** Opening TASK INPUT block **
-- ==== Sys2Proof/Machine/Dispatch.lean ====
section
/-! DEFINITION. `exec`: one arm for each instruction, each a direct call of its meaning. -/

namespace Sys2Proof.Machine

def exec (i : Instr) (s : State) : Host.Outcome State Fault Refusal :=
  match i with
  | .umuld rd rs1 rs2 => Sys2Proof.Machine.execUmuld rd rs1 rs2 s
  | .umuldcc rd rs1 rs2 => Sys2Proof.Machine.execUmuldcc rd rs1 rs2 s
  | .smuld rd rs1 rs2 => Sys2Proof.Machine.execSmuld rd rs1 rs2 s
  | .smuldcc rd rs1 rs2 => Sys2Proof.Machine.execSmuldcc rd rs1 rs2 s
  | .udivd rd rs1 rs2 => Sys2Proof.Machine.execUdivd rd rs1 rs2 s
  | .udivdcc rd rs1 rs2 => Sys2Proof.Machine.execUdivdcc rd rs1 rs2 s
  | .sdivd rd rs1 rs2 => Sys2Proof.Machine.execSdivd rd rs1 rs2 s
  | .sdivdcc rd rs1 rs2 => Sys2Proof.Machine.execSdivdcc rd rs1 rs2 s

end Sys2Proof.Machine
end

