-- ==== Sys2Proof/Tests/Slice0.lean ====
section
/-! SUPPORT. The model's own tests. Expected values are those of 95_test_vectors.md (the vector's name stands in each
comment) or written out from 30_encoding.md. The `witness_` theorems show states and operands that meet the
hypotheses of the statement they name. -/

namespace Sys2Proof.Tests

open Sys2Proof.Machine

/-! ## Well-formedness: one ill-formed term for each check -/

theorem test_wellFormed_even : (Instr.umuld 6 2 4).wellFormed = true := by decide

theorem test_illFormed_rd : (Instr.umuld 7 2 4).wellFormed = false := by decide

theorem test_illFormed_rs1 : (Instr.sdivdcc 6 3 4).wellFormed = false := by decide

theorem test_illFormed_rs2 : (Instr.udivd 30 30 31).wellFormed = false := by decide

/-! ## Decoding: a word for each constructor, op ++ rd ++ op3 ++ rs1 ++ i ++ unused ++ AJIT ++ rs2 of V1 to V8 -/

theorem test_decode_umuld : decode 0b10_00110_001010_00010_0_0000000_1_00100#32 = .instr (.umuld 6 2 4) := by decide

theorem test_decode_umuldcc : decode 0b10_01000_011010_10000_0_0000000_1_10010#32 = .instr (.umuldcc 8 16 18) := by
  decide

theorem test_decode_smuld : decode 0b10_01010_001011_00010_0_0000000_1_00100#32 = .instr (.smuld 10 2 4) := by decide

theorem test_decode_smuldcc : decode 0b10_10100_011011_11000_0_0000000_1_11010#32 = .instr (.smuldcc 20 24 26) := by
  decide

theorem test_decode_udivd : decode 0b10_01000_001110_00110_0_0000000_1_00100#32 = .instr (.udivd 8 6 4) := by decide

theorem test_decode_udivdcc : decode 0b10_01100_011110_10000_0_0000000_1_10010#32 = .instr (.udivdcc 12 16 18) := by
  decide

theorem test_decode_sdivd : decode 0b10_00010_001111_00010_0_0000000_1_00100#32 = .instr (.sdivd 2 2 4) := by decide

theorem test_decode_sdivdcc : decode 0b10_11110_011111_11100_0_0000000_1_10110#32 = .instr (.sdivdcc 30 28 22) := by
  decide

/-- V1 to V8 and V10, V11 the other way. -/
theorem test_encode :
    encode (.umuld 6 2 4) = 0x8C508024#32 ∧ encode (.umuldcc 8 16 18) = 0x90D40032#32 ∧
    encode (.smuld 10 2 4) = 0x94588024#32 ∧ encode (.smuldcc 20 24 26) = 0xA8DE003A#32 ∧
    encode (.udivd 8 6 4) = 0x90718024#32 ∧ encode (.udivdcc 12 16 18) = 0x98F40032#32 ∧
    encode (.sdivd 2 2 4) = 0x84788024#32 ∧ encode (.sdivdcc 30 28 22) = 0xBCFF0036#32 ∧
    encode (.umuld 30 30 30) = 0xBC57803E#32 ∧ encode (.sdivdcc 30 30 30) = 0xBCFF803E#32 := by decide

/-- V14 to V24: each refusal beside its nearest accepted word. -/
theorem test_decode_refused :
    decode 0x8E508024#32 = .refuse .oddPairRegister ∧ decode 0x8C50C024#32 = .refuse .oddPairRegister ∧
    decode 0x8C508025#32 = .refuse .oddPairRegister ∧ decode 0x8C508064#32 = .refuse .unusedBitsNonzero ∧
    decode 0x8C509024#32 = .refuse .unusedBitsNonzero ∧ decode 0x8C508004#32 = .refuse .notInScope ∧
    decode 0x8C50A024#32 = .refuse .notInScope ∧ decode 0x8C008024#32 = .refuse .notInScope ∧
    decode 0xCC508024#32 = .refuse .notInScope ∧ decode 0x01000000#32 = .refuse .notInScope ∧
    decode 0x8C508065#32 = .refuse .unusedBitsNonzero := by decide

/-- The bytes of V1 at ascending addresses, 8C 50 80 24 (rule R32). -/
theorem test_decodeBytes : decodeBytes 0x8C#8 0x50#8 0x80#8 0x24#8 = .instr (.umuld 6 2 4) := by decide

theorem test_decodeTableWord :
    decodeTableWord 32 0x80500020 = some (.umuld 0 0 0) ∧ decodeTableWord 32 0x80D00020 = some (.umuldcc 0 0 0) ∧
    decodeTableWord 32 0x80580020 = some (.smuld 0 0 0) ∧ decodeTableWord 32 0x80D80020 = some (.smuldcc 0 0 0) ∧
    decodeTableWord 32 0x80700020 = some (.udivd 0 0 0) ∧ decodeTableWord 32 0x80F00020 = some (.udivdcc 0 0 0) ∧
    decodeTableWord 32 0x80780020 = some (.sdivd 0 0 0) ∧ decodeTableWord 32 0x80F80020 = some (.sdivdcc 0 0 0) := by
  decide

/-- The match words of rule R49 are what the macros of rule R50 build. -/
theorem test_matchWord :
    matchWord (.umuld 0 0 0) = 0x80500020#32 ∧ matchWord (.umuldcc 0 0 0) = 0x80D00020#32 ∧
    matchWord (.smuld 0 0 0) = 0x80580020#32 ∧ matchWord (.smuldcc 0 0 0) = 0x80D80020#32 ∧
    matchWord (.udivd 0 0 0) = 0x80700020#32 ∧ matchWord (.udivdcc 0 0 0) = 0x80F00020#32 ∧
    matchWord (.sdivd 0 0 0) = 0x80780020#32 ∧ matchWord (.sdivdcc 0 0 0) = 0x80F80020#32 := by decide

/-! ## Assembler syntax -/

/-- V1, and rule R57: `umuld` is no mnemonic here. -/
theorem test_asm :
    asmText (.umuld 6 2 4) = "umuldaj %g2, %g4, %g6" ∧ instrOfAsm ["umuldaj", "%g2", "%r4", "%g6"] = some (.umuld 6 2 4) ∧
    instrOfAsm ["umuld", "%g2", "%g4", "%g6"] = none := by decide

/-- The register names of rule R12. -/
theorem test_regNames :
    regOfName "%g7" = some 7 ∧ regOfName "%o0" = some 8 ∧ regOfName "%l0" = some 16 ∧ regOfName "%i7" = some 31 ∧
    regOfName "%sp" = regOfName "%o6" ∧ regOfName "%fp" = regOfName "%i6" ∧ regOfName "%r31" = some 31 := by decide

/-! ## One step of each instruction -/

/-- Reset with pair(2) = a, pair(4) = b and the word `w` at pc. -/
def withPairs (w : Nat) (a b : DWord) : State :=
  ((State.reset.writePair 2 a).writePair 4 b).withFetchWord 32 w

/-- One register after one step, where the step has a next state. -/
def regAfter (s : State) (r : RegNum) : Option Word :=
  match step s with
  | .next t => some (t.readReg r)
  | _ => none

/-- One flag after one step, where the step has a next state. -/
def flagAfter (s : State) (f : Icc → Bool) : Option Bool :=
  match step s with
  | .next t => some (f t.icc)
  | _ => none

/-- The run status after one step, where the step has a next state. -/
def statusAfter (s : State) : Option RunStatus :=
  match step s with
  | .next t => some t.status
  | _ => none

/-- M10 under `umuldaj %g2, %g4, %g6`. -/
theorem test_umuld_M10 :
    regAfter (withPairs 0x8C508024 0xDEADBEEF 0xCAFEBABE) 6 = some 0xB092AB7B#32 ∧
    regAfter (withPairs 0x8C508024 0xDEADBEEF 0xCAFEBABE) 7 = some 0x88CF5B62#32 := by decide

/-- X3: rd = 0 writes only register 1. -/
theorem test_umuld_X3 :
    regAfter (withPairs 0x80508024 0x0000000200000005 3) 1 = some 0xF#32 ∧
    regAfter (withPairs 0x80508024 0x0000000200000005 3) 0 = some 0#32 := by decide

/-- M8: the truncated product is zero, so Z = 1. -/
theorem test_umuldcc_M8 :
    flagAfter (withPairs 0x8CD08024 0x0000000100000000 0x0000000100000000) Icc.z = some true := by decide

/-- X4: Z tests the 64-bit result, not what pair(0) reads back. -/
theorem test_umuldcc_X4 :
    flagAfter (withPairs 0x80D08024 0x0000000100000000 1) Icc.z = some false ∧
    regAfter (withPairs 0x80D08024 0x0000000100000000 1) 1 = some 0#32 := by decide
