-- ==== Sys2Proof/Config.lean ====
section
/-! DEFINITION. The constants of this hardware (spec/00_scope.md R5), its parameters at the spec's defaults
(R6) and the free values (R224, R227). -/

namespace Sys2Proof

/-- Bytes of memory, addresses 0x000 to 0xFFF (R5 `MEM_SIZE`). -/
abbrev Config.memSize : Nat := 4096

/-- Where programs are loaded and where `pc` starts (R5 `PROGRAM_START`). -/
abbrev Config.programStart : Nat := 0x200

/-- The longest image `Load` accepts (R5 `MAX_PROGRAM`). -/
abbrev Config.maxProgram : Nat := 3584

/-- Pixels in a row (R5 `DISPLAY_WIDTH`). -/
abbrev Config.displayWidth : Nat := 64

/-- Rows of pixels (R5 `DISPLAY_HEIGHT`). -/
abbrev Config.displayHeight : Nat := 32

/-- Bytes in one font glyph (R5 `GLYPH_BYTES`). -/
abbrev Config.glyphBytes : Nat := 5

/-- Where the font lies (R6 `FONT_BASE`, decision D5). DESIGN CHOICE (log 6), unsafe: the spec's default 0x000,
which its source gives only as an example. -/
def Config.fontBase : Nat := 0x000

/-- The 80 font bytes (R6 `FONT_DATA`, table of R36, decision D6). PRESUMED (log 7), unsafe: the spec's default,
which it takes from general knowledge of CHIP-8. -/
def Config.fontData : List Byte :=
  [0xF0, 0x90, 0x90, 0x90, 0xF0, 0x20, 0x60, 0x20, 0x20, 0x70,
   0xF0, 0x10, 0xF0, 0x80, 0xF0, 0xF0, 0x10, 0xF0, 0x10, 0xF0] ++
  [0x90, 0x90, 0xF0, 0x10, 0x10, 0xF0, 0x80, 0xF0, 0x10, 0xF0,
   0xF0, 0x80, 0xF0, 0x90, 0xF0, 0xF0, 0x10, 0x20, 0x40, 0x40] ++
  [0xF0, 0x90, 0xF0, 0x90, 0xF0, 0xF0, 0x90, 0xF0, 0x10, 0xF0,
   0xF0, 0x90, 0xF0, 0x90, 0x90, 0xE0, 0x90, 0xE0, 0x90, 0xE0] ++
  [0xF0, 0x80, 0x80, 0x80, 0xF0, 0xE0, 0x90, 0x90, 0x90, 0xE0,
   0xF0, 0x80, 0xF0, 0x80, 0xF0, 0xF0, 0x80, 0xF0, 0x80, 0x80]

/-- FREE VALUE (log 1): the byte that the `n`-th execution of `Cxkk` draws (R227, decision D18).
It has no body, so nothing constrains it. -/
opaque Config.randByte : Nat → Byte

/-- FREE VALUE (log 2): the answer to the `n`-th question `IsPressed(k)` (R224, decision D30).
It has no body, so nothing constrains it. -/
opaque Config.keyLevel : Nat → Nibble → Bool

end Sys2Proof
end

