-- ==== Sys2Proof/Machine/Flags.lean ====
section
/-! DEFINITION. The arithmetic with a flag and the flag's values (spec/42_alu.md R140, R141; spec/10_state.md R21).
Each result is computed exactly on the integers and narrowed at the end. -/

namespace Sys2Proof.Machine

/-- A flag as a byte, 0x01 or 0x00 (R21). -/
def flagByte (c : Bool) : Byte := if c then 0x01#8 else 0x00#8

/-- `(a + b) mod 256` (R140). -/
def addByte (a b : Byte) : Byte := BitVec.ofNat 8 (a.toNat + b.toNat)

/-- Carry: `a + b >= 256` (R140, R148). -/
def carryFlag (a b : Byte) : Byte := flagByte (a.toNat + b.toNat ≥ 256)

/-- `(a - b) mod 256` (R140). -/
def subByte (a b : Byte) : Byte := BitVec.ofInt 8 ((a.toNat : Int) - b.toNat)

/-- No borrow: `a >= b` (R140, R150, R152). -/
def noBorrowFlag (a b : Byte) : Byte := flagByte (a.toNat ≥ b.toNat)

/-- `a div 2`, a logical shift (R140, R151). -/
def shrByte (a : Byte) : Byte := BitVec.ofNat 8 (a.toNat / 2)

/-- The bit a right shift loses, `a[0]` (R151). -/
def shrFlag (a : Byte) : Byte := flagByte (a.getLsbD 0)

/-- `(2 * a) mod 256` (R140, R153). -/
def shlByte (a : Byte) : Byte := BitVec.ofNat 8 (2 * a.toNat)

/-- The bit a left shift loses, `a[7]` (R153). -/
def shlFlag (a : Byte) : Byte := flagByte (a.getLsbD 7)

/-- Write a result to `V[x]`, then a flag to `VF`, last, so that with `x = 0xF` the flag stays (R141, decision D9). -/
def State.writeResult (s : State) (x : Nibble) (r flag : Byte) : State := (s.writeV x r).writeV vf flag

end Sys2Proof.Machine
end

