-- ==== Sys2Proof/Laws/State.lean ====
section
/-! SUPPORT. The fields of the state after each named update: one lemma a field and update. -/

namespace Sys2Proof.Machine

section -- writeByte

@[simp] theorem State.writeByte_v (s : State) (a : Nat) (b : Byte) : (s.writeByte a b).v = s.v := rfl
@[simp] theorem State.writeByte_i (s : State) (a : Nat) (b : Byte) : (s.writeByte a b).i = s.i := rfl
@[simp] theorem State.writeByte_pc (s : State) (a : Nat) (b : Byte) : (s.writeByte a b).pc = s.pc := rfl
@[simp] theorem State.writeByte_stack (s : State) (a : Nat) (b : Byte) : (s.writeByte a b).stack = s.stack := rfl
@[simp] theorem State.writeByte_sp (s : State) (a : Nat) (b : Byte) : (s.writeByte a b).sp = s.sp := rfl
@[simp] theorem State.writeByte_dt (s : State) (a : Nat) (b : Byte) : (s.writeByte a b).dt = s.dt := rfl
@[simp] theorem State.writeByte_st (s : State) (a : Nat) (b : Byte) : (s.writeByte a b).st = s.st := rfl
@[simp] theorem State.writeByte_mem (s : State) (a : Nat) (b : Byte) : (s.writeByte a b).mem = Memory.write s.mem (effAddr a) b := rfl
@[simp] theorem State.writeByte_fb (s : State) (a : Nat) (b : Byte) : (s.writeByte a b).fb = s.fb := rfl
@[simp] theorem State.writeByte_status (s : State) (a : Nat) (b : Byte) : (s.writeByte a b).status = s.status := rfl
@[simp] theorem State.writeByte_randDraws (s : State) (a : Nat) (b : Byte) : (s.writeByte a b).randDraws = s.randDraws := rfl
@[simp] theorem State.writeByte_keyDraws (s : State) (a : Nat) (b : Byte) : (s.writeByte a b).keyDraws = s.keyDraws := rfl
@[simp] theorem State.writeByte_pending (s : State) (a : Nat) (b : Byte) : (s.writeByte a b).pending = s.pending := rfl
@[simp] theorem State.writeByte_loadable (s : State) (a : Nat) (b : Byte) : (s.writeByte a b).loadable = s.loadable := rfl

end

section -- writeV

@[simp] theorem State.writeV_v (s : State) (x : Nibble) (b : Byte) : (s.writeV x b).v = s.v.set x.toNat b x.isLt := rfl
@[simp] theorem State.writeV_i (s : State) (x : Nibble) (b : Byte) : (s.writeV x b).i = s.i := rfl
@[simp] theorem State.writeV_pc (s : State) (x : Nibble) (b : Byte) : (s.writeV x b).pc = s.pc := rfl
@[simp] theorem State.writeV_stack (s : State) (x : Nibble) (b : Byte) : (s.writeV x b).stack = s.stack := rfl
@[simp] theorem State.writeV_sp (s : State) (x : Nibble) (b : Byte) : (s.writeV x b).sp = s.sp := rfl
@[simp] theorem State.writeV_dt (s : State) (x : Nibble) (b : Byte) : (s.writeV x b).dt = s.dt := rfl
@[simp] theorem State.writeV_st (s : State) (x : Nibble) (b : Byte) : (s.writeV x b).st = s.st := rfl
@[simp] theorem State.writeV_mem (s : State) (x : Nibble) (b : Byte) : (s.writeV x b).mem = s.mem := rfl
@[simp] theorem State.writeV_fb (s : State) (x : Nibble) (b : Byte) : (s.writeV x b).fb = s.fb := rfl
@[simp] theorem State.writeV_status (s : State) (x : Nibble) (b : Byte) : (s.writeV x b).status = s.status := rfl
@[simp] theorem State.writeV_randDraws (s : State) (x : Nibble) (b : Byte) : (s.writeV x b).randDraws = s.randDraws := rfl
@[simp] theorem State.writeV_keyDraws (s : State) (x : Nibble) (b : Byte) : (s.writeV x b).keyDraws = s.keyDraws := rfl
@[simp] theorem State.writeV_pending (s : State) (x : Nibble) (b : Byte) : (s.writeV x b).pending = s.pending := rfl
@[simp] theorem State.writeV_loadable (s : State) (x : Nibble) (b : Byte) : (s.writeV x b).loadable = s.loadable := rfl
** Closing TASK INPUT block **
* **EXERCISE PROMPT**
Look above for the line holding "-- ==== Sys2Proof/Laws/State.lean". Print it and every line after it, exactly, through the line holding "a b).sp = s.sp := rfl".

* **SOLVED EXERCISE**
-- ==== Sys2Proof/Laws/State.lean ====
section
/-! SUPPORT. The fields of the state after each named update: one lemma a field and update. -/

namespace Sys2Proof.Machine

section -- writeByte

@[simp] theorem State.writeByte_v (s : State) (a : Nat) (b : Byte) : (s.writeByte a b).v = s.v := rfl
@[simp] theorem State.writeByte_i (s : State) (a : Nat) (b : Byte) : (s.writeByte a b).i = s.i := rfl
@[simp] theorem State.writeByte_pc (s : State) (a : Nat) (b : Byte) : (s.writeByte a b).pc = s.pc := rfl
@[simp] theorem State.writeByte_stack (s : State) (a : Nat) (b : Byte) : (s.writeByte a b).stack = s.stack := rfl
@[simp] theorem State.writeByte_sp (s : State) (a : Nat) (b : Byte) : (s.writeByte a b).sp = s.sp := rfl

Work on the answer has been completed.